Stored items
◇ ◇ ◇ ◇ ◇ ◇ ◇
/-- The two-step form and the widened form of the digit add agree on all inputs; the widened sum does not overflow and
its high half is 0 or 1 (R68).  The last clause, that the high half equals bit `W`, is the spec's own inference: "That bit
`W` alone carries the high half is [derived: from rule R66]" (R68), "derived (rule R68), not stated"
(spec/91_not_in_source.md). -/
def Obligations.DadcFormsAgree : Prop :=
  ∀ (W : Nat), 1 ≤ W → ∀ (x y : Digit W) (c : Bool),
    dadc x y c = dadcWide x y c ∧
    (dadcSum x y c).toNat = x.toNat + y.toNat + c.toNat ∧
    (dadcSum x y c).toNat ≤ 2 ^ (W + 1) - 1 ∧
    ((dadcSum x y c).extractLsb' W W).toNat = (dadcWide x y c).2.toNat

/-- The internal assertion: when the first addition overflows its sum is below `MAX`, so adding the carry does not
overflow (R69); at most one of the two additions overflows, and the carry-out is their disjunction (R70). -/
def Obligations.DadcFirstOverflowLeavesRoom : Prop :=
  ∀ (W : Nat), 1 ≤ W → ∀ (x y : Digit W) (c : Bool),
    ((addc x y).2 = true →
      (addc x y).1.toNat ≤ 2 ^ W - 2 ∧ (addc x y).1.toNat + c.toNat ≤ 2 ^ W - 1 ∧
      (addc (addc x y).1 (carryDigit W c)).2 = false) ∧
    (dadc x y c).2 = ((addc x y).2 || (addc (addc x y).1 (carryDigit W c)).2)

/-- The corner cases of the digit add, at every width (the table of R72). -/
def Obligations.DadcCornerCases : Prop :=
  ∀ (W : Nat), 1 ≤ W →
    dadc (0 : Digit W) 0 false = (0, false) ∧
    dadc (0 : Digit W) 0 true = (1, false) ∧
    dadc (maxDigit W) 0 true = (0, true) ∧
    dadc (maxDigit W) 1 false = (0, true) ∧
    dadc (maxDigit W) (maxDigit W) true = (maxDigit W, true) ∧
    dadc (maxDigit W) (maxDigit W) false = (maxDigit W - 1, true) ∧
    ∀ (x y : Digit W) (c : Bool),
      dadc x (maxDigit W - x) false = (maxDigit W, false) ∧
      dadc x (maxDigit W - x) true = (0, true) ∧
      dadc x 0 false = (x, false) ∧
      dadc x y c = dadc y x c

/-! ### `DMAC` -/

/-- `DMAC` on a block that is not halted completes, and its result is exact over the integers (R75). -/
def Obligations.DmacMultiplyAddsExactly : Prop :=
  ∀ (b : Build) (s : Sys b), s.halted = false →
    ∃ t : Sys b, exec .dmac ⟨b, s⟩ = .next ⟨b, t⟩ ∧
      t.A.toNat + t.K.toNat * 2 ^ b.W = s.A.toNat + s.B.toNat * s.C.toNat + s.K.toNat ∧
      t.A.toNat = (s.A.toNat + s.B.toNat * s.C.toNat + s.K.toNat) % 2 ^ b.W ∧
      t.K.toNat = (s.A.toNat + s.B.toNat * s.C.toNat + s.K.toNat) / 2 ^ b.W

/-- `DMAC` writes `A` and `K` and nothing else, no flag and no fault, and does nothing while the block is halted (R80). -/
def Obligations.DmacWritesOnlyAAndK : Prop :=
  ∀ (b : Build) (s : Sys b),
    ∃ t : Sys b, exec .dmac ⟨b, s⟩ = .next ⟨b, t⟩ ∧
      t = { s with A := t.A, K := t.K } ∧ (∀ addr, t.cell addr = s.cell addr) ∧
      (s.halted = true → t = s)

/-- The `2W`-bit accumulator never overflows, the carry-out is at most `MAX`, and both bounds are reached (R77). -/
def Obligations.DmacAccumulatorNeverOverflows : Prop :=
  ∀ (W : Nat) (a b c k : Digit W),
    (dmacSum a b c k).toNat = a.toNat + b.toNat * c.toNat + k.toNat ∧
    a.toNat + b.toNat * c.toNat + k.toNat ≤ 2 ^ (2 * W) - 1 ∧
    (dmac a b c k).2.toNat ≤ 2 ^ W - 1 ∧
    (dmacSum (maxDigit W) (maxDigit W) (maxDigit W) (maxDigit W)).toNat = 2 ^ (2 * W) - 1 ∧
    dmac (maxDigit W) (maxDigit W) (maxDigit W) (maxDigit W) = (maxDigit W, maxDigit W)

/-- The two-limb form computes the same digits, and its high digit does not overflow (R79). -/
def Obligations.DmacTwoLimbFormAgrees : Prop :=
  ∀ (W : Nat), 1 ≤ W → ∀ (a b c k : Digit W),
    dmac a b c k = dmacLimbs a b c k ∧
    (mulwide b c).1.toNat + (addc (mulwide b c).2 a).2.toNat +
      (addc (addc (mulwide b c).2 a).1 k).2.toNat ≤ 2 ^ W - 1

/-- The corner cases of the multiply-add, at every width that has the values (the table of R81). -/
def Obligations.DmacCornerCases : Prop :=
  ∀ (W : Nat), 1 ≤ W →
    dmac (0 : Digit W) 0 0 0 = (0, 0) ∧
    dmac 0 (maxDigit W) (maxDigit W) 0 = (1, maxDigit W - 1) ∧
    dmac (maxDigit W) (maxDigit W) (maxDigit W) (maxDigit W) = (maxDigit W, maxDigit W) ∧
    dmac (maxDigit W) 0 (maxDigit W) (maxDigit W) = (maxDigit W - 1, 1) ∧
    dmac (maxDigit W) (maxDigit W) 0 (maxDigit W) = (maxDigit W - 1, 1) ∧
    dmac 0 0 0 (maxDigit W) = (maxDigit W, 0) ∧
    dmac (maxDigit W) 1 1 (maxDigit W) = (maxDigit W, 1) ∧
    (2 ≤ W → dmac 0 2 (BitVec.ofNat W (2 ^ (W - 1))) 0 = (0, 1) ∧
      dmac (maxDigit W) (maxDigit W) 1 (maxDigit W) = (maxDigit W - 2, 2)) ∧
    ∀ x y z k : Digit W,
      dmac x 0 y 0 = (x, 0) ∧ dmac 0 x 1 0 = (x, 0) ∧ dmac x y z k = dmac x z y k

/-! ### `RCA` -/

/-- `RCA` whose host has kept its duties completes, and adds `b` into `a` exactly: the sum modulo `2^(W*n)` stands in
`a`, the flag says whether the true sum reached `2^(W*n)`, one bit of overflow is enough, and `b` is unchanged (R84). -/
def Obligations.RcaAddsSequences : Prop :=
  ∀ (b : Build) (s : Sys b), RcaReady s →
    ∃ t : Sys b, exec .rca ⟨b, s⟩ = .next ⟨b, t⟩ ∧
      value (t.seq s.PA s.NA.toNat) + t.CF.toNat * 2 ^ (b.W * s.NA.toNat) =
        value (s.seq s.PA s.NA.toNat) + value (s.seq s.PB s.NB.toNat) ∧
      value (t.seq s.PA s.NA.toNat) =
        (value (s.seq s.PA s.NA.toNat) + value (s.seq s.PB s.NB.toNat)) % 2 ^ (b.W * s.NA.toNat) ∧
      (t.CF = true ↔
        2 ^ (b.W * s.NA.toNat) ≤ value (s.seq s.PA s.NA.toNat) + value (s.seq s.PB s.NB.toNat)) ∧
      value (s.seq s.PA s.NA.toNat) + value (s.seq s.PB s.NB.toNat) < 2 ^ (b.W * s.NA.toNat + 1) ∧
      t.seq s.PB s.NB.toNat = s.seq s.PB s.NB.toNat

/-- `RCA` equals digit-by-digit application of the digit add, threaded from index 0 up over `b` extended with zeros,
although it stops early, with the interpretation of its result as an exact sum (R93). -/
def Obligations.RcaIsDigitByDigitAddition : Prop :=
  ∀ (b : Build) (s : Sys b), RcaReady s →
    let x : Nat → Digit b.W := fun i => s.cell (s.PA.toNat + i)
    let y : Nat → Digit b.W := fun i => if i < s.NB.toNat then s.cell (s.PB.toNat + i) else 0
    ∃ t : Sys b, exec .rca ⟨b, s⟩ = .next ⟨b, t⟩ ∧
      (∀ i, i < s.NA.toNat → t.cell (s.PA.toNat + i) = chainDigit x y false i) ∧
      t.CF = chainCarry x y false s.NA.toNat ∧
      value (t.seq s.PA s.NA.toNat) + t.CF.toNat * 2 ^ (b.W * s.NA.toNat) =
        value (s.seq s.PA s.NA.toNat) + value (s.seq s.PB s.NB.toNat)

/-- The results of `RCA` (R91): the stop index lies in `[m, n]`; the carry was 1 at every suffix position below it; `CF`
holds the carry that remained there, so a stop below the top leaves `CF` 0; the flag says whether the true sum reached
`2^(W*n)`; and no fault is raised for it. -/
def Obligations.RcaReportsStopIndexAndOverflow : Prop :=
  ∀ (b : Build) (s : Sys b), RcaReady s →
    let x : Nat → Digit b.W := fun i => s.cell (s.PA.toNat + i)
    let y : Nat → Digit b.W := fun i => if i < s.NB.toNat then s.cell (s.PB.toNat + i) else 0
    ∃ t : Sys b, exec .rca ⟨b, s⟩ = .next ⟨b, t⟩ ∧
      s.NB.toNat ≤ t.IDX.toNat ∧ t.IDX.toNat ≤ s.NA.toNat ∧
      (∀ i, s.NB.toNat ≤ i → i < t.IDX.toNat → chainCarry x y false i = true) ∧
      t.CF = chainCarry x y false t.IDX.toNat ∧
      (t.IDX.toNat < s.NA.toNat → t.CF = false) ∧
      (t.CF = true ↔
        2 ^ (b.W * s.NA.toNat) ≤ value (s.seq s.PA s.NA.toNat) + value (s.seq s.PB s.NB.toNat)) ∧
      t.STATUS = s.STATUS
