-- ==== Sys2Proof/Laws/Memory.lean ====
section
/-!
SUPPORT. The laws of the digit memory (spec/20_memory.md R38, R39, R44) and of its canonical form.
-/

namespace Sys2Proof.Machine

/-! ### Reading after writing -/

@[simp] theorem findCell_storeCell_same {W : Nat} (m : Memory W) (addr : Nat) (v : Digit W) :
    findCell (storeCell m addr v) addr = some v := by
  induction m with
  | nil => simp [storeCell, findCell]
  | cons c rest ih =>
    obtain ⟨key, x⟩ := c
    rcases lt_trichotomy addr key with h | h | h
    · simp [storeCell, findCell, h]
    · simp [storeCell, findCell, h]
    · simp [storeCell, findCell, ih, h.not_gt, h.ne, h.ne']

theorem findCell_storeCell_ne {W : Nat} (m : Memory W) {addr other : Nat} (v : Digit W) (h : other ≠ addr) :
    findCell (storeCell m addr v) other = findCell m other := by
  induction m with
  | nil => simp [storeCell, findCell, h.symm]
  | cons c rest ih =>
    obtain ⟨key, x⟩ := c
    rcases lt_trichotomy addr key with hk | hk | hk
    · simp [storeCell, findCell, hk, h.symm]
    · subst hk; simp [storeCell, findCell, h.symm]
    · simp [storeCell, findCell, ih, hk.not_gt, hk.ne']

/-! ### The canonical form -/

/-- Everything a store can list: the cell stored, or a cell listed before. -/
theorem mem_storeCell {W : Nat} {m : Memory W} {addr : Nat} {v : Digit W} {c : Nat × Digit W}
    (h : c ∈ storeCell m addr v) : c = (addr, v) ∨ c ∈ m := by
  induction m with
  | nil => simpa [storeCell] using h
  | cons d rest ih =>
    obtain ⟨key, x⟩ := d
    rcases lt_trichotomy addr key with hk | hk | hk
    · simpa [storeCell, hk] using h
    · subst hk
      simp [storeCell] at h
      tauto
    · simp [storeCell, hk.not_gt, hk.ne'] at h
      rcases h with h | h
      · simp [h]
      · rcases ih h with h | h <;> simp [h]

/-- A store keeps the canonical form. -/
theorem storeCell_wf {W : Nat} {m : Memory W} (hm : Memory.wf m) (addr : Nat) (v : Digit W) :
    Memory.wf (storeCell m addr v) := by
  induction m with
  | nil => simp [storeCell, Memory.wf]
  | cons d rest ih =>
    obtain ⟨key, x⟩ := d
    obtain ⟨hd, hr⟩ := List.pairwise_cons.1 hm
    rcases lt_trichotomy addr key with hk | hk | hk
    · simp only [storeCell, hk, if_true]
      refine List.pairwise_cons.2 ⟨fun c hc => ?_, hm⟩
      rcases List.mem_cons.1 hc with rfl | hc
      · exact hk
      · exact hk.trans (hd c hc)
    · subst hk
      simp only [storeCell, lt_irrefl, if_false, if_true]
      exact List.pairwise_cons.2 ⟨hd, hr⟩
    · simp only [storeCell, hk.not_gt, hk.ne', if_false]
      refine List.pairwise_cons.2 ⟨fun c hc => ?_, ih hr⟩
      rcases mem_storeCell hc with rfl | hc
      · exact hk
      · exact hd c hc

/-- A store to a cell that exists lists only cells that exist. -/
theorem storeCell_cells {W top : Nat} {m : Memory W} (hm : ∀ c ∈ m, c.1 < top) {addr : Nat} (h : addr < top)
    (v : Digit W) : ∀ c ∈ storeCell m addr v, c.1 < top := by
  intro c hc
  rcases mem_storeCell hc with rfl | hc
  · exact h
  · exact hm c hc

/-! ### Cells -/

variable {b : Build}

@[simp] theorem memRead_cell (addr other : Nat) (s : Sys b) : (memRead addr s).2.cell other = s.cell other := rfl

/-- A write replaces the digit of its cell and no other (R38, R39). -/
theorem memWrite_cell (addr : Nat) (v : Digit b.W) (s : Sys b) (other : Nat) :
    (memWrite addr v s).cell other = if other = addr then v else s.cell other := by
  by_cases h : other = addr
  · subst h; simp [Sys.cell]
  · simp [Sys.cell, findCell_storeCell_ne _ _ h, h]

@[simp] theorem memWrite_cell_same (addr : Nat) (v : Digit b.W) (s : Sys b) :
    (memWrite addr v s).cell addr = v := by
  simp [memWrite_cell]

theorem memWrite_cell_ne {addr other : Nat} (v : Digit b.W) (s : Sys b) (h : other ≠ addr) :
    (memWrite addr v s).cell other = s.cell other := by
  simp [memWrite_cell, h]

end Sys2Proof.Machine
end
◇ ◇ ◇ ◇ ◇ ◇ ◇
▸ **To do**:
Filter the records above for lines containing the word "whether", and copy those lines.

▸ **Solution for this exercise**:
`a`, the flag says whether the true sum reached `2^(W*n)`, one bit of overflow is enough, and `b` is unchanged (R84). -/
holds the carry that remained there, so a stop below the top leaves `CF` 0; the flag says whether the true sum reached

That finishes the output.